**Source information**
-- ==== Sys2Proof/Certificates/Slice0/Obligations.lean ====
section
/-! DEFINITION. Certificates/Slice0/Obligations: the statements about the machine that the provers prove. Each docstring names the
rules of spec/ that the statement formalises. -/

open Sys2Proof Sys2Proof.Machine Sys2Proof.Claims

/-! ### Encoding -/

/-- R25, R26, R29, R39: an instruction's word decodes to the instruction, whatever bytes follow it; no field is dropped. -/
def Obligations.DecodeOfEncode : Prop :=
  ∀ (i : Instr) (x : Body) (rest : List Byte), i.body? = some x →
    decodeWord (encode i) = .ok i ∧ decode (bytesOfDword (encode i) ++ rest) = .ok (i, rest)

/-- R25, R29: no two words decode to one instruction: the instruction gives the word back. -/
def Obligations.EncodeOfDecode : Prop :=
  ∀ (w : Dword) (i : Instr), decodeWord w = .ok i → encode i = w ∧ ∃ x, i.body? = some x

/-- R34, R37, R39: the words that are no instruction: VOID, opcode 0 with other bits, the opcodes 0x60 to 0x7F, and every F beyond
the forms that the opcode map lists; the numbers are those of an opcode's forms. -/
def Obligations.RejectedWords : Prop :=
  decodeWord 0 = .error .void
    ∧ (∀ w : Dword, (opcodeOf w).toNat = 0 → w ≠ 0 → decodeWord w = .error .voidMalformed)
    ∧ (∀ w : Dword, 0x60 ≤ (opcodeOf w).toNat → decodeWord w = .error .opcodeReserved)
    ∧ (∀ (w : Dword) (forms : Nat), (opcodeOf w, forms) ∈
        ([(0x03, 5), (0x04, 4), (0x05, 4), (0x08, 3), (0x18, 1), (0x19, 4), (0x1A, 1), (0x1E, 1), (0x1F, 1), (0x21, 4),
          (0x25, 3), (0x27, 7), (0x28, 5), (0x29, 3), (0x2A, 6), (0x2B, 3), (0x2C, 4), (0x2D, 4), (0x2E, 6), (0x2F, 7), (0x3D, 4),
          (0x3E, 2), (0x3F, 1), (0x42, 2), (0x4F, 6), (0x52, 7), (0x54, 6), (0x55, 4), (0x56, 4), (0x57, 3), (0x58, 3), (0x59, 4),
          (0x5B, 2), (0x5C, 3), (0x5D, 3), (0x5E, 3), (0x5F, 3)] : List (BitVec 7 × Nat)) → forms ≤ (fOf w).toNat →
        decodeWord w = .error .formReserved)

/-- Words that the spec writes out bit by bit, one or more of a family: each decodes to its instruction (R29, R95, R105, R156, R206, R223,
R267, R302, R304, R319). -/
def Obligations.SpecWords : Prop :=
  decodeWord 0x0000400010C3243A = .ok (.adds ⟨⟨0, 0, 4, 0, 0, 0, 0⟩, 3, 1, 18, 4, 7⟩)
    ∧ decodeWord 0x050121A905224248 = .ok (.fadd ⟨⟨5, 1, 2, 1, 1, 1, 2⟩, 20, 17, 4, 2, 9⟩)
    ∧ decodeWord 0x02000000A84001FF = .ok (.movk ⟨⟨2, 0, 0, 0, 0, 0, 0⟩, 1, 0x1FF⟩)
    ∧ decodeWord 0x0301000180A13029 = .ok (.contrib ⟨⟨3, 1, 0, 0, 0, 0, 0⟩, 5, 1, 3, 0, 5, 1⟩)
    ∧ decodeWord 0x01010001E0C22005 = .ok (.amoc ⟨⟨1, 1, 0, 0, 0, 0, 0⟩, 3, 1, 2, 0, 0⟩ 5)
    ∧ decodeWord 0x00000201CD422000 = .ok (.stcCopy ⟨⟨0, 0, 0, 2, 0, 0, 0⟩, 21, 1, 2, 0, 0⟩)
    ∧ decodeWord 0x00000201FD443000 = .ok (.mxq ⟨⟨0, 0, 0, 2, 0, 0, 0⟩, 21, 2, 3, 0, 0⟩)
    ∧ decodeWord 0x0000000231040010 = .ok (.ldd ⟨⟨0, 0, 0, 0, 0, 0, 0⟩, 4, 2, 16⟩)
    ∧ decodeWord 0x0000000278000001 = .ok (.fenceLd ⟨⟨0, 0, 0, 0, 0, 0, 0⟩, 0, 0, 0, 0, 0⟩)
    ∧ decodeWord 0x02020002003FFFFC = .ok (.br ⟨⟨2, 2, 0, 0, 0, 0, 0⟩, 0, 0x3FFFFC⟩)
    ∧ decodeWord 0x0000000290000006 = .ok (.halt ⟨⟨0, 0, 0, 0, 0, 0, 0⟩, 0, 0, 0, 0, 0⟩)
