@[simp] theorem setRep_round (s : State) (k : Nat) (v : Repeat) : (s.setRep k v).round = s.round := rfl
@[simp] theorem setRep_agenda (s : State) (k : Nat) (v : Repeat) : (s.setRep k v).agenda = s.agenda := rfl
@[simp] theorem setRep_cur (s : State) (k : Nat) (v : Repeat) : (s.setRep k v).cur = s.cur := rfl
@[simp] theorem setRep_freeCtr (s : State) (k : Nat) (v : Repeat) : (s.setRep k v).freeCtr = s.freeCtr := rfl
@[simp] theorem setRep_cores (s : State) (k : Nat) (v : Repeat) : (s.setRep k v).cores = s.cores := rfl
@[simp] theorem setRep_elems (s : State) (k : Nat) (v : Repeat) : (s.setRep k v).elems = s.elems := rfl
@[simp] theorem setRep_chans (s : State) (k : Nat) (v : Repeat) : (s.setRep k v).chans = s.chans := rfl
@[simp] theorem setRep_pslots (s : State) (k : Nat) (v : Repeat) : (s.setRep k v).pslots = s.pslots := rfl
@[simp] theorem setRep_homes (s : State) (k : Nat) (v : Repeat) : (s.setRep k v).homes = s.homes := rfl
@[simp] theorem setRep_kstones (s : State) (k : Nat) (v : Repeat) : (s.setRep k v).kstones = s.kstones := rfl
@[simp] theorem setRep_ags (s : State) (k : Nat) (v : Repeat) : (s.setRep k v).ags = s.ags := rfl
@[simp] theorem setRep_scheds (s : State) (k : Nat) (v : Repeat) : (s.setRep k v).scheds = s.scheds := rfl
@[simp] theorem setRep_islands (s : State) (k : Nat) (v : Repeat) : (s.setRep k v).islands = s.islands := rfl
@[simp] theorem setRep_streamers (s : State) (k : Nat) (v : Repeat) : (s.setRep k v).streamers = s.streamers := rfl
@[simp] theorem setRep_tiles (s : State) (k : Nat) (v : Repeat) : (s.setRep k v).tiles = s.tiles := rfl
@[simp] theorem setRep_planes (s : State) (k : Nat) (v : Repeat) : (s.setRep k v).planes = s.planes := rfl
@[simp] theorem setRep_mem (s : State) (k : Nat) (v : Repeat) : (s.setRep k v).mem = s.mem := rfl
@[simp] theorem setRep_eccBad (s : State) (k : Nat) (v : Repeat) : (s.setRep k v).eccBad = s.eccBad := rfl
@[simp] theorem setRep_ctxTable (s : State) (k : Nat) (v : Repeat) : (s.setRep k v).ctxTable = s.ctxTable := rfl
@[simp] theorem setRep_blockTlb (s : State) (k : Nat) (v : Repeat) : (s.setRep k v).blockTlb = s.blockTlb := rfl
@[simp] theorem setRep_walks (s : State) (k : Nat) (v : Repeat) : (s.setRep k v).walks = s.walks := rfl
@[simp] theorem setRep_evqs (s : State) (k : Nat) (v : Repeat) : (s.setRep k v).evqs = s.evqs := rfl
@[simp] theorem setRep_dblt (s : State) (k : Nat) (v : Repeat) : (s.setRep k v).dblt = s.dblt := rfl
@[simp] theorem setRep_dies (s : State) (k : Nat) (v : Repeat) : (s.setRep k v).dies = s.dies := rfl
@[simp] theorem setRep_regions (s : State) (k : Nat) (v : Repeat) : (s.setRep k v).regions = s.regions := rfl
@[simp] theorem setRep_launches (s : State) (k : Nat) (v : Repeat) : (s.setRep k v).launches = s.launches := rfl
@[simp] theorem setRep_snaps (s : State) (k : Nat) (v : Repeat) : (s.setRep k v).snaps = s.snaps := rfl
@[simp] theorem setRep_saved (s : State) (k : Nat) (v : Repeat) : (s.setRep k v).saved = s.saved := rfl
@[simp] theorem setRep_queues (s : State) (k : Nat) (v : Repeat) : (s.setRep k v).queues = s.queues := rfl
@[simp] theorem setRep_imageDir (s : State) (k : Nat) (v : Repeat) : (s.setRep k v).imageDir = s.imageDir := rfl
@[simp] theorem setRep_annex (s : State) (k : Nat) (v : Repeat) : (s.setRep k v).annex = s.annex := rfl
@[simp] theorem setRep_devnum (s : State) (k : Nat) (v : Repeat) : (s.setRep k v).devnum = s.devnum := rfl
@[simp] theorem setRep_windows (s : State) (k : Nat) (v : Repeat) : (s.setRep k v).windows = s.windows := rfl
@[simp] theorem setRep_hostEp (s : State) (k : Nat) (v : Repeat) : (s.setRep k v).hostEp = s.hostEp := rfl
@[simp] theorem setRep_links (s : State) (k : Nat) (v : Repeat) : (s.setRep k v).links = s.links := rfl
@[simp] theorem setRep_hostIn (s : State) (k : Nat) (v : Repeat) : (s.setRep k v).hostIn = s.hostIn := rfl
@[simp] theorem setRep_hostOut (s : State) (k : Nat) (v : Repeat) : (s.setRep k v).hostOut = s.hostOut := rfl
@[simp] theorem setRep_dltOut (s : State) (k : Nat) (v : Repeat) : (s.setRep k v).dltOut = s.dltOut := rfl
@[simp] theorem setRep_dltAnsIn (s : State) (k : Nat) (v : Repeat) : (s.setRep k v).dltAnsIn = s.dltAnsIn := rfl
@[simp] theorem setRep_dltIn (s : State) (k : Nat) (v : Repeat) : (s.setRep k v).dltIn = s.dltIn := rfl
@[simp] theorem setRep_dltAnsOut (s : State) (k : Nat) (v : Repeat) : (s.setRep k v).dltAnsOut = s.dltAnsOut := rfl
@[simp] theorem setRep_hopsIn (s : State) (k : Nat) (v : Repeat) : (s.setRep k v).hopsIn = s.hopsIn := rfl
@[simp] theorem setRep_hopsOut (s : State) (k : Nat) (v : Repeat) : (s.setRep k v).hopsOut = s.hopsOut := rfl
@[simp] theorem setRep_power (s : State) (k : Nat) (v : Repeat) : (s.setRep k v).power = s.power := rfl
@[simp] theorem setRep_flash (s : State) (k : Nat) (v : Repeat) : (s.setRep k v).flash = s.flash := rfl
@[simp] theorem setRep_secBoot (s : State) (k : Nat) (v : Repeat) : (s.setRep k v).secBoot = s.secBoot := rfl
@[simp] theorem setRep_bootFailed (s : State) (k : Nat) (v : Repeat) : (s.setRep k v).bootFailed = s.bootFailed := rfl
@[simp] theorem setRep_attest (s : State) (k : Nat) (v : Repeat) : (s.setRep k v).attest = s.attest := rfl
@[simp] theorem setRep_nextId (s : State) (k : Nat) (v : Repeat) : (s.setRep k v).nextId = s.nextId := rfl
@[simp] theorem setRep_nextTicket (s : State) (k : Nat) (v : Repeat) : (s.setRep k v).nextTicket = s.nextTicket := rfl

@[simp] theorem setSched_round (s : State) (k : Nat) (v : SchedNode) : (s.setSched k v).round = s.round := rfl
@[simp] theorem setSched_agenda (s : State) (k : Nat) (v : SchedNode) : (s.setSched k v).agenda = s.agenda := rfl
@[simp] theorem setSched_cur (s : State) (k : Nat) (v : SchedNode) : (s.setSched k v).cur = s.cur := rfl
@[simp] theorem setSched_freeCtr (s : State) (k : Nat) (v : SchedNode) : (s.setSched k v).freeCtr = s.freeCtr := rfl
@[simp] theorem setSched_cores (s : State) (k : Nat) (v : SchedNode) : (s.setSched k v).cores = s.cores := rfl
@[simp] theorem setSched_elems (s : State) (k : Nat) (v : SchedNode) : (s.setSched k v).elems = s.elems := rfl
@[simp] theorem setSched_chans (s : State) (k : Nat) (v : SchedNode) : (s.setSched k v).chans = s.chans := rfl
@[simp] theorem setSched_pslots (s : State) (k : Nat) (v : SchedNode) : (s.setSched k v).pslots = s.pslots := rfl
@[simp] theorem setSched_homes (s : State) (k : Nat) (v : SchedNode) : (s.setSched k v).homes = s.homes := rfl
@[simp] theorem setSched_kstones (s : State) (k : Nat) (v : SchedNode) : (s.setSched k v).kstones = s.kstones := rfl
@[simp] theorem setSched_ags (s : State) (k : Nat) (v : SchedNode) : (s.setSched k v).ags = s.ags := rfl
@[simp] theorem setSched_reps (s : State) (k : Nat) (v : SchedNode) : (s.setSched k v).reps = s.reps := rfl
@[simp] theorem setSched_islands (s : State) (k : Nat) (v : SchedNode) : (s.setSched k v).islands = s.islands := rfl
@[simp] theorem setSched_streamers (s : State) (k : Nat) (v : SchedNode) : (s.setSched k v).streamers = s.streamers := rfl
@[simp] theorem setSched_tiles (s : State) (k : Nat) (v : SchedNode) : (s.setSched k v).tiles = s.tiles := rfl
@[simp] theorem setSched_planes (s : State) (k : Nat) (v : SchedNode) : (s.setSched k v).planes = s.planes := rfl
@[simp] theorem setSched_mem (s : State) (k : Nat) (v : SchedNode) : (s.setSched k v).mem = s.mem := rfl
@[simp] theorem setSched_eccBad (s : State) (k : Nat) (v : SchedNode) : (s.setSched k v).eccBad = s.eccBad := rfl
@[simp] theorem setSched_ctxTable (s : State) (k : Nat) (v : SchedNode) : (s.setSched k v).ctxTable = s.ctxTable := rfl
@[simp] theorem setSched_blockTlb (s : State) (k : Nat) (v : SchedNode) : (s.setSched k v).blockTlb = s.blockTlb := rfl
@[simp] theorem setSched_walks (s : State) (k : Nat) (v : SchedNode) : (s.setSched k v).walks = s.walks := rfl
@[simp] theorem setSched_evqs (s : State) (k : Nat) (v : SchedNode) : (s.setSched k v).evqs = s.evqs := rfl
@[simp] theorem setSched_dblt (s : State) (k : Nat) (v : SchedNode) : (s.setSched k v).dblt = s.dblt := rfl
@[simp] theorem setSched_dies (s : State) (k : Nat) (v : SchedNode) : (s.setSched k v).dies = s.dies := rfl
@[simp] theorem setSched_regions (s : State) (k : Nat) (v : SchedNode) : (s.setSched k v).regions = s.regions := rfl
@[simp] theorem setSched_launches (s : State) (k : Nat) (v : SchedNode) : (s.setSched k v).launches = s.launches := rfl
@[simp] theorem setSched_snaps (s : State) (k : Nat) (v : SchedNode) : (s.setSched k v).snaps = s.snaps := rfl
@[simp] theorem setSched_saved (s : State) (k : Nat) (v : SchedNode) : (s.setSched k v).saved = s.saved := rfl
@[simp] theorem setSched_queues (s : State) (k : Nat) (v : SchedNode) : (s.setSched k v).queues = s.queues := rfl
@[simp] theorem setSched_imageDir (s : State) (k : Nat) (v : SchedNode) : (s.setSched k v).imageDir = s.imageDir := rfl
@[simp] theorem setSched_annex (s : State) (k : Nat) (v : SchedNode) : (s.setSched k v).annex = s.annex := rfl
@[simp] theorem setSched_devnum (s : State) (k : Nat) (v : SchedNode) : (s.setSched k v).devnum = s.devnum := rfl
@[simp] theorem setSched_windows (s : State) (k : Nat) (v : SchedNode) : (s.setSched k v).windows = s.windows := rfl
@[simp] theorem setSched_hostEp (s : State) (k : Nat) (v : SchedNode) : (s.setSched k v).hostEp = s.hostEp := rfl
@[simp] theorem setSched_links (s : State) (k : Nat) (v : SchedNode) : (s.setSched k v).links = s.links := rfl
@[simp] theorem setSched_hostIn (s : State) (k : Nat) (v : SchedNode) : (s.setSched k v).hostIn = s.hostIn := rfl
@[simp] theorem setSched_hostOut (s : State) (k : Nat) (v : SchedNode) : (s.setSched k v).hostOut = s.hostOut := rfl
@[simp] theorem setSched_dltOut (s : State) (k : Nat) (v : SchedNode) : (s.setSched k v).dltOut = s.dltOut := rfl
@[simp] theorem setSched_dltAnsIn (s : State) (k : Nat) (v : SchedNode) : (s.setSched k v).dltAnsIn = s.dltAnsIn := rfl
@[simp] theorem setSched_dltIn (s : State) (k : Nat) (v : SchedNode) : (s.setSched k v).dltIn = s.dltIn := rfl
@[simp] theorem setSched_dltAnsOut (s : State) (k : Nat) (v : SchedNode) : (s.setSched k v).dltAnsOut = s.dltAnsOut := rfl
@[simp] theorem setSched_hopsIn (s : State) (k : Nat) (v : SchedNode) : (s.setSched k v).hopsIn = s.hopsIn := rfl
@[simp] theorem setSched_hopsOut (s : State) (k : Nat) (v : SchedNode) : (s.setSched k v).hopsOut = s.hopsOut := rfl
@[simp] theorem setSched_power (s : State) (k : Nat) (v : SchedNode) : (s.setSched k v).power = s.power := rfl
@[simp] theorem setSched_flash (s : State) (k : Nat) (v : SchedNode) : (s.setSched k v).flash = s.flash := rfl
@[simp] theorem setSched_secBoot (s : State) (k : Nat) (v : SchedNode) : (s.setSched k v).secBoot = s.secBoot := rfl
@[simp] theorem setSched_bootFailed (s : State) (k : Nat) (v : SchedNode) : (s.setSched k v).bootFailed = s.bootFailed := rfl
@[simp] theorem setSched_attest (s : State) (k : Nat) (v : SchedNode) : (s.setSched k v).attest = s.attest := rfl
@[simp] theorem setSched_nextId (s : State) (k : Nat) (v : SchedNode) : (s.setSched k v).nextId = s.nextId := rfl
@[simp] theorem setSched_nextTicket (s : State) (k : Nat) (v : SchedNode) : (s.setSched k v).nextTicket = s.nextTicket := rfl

**Task instructions**
The listing above holds a line with "(s.setRep k v).cur = s.cur := rfl" and a line with "(s.setRep k v).kstones = s.kstones := rfl". Print the stretch from the first through the second, exactly and alone.

**Task output**
@[simp] theorem setRep_cur (s : State) (k : Nat) (v : Repeat) : (s.setRep k v).cur = s.cur := rfl
@[simp] theorem setRep_freeCtr (s : State) (k : Nat) (v : Repeat) : (s.setRep k v).freeCtr = s.freeCtr := rfl
@[simp] theorem setRep_cores (s : State) (k : Nat) (v : Repeat) : (s.setRep k v).cores = s.cores := rfl
@[simp] theorem setRep_elems (s : State) (k : Nat) (v : Repeat) : (s.setRep k v).elems = s.elems := rfl
@[simp] theorem setRep_chans (s : State) (k : Nat) (v : Repeat) : (s.setRep k v).chans = s.chans := rfl
@[simp] theorem setRep_pslots (s : State) (k : Nat) (v : Repeat) : (s.setRep k v).pslots = s.pslots := rfl
@[simp] theorem setRep_homes (s : State) (k : Nat) (v : Repeat) : (s.setRep k v).homes = s.homes := rfl
@[simp] theorem setRep_kstones (s : State) (k : Nat) (v : Repeat) : (s.setRep k v).kstones = s.kstones := rfl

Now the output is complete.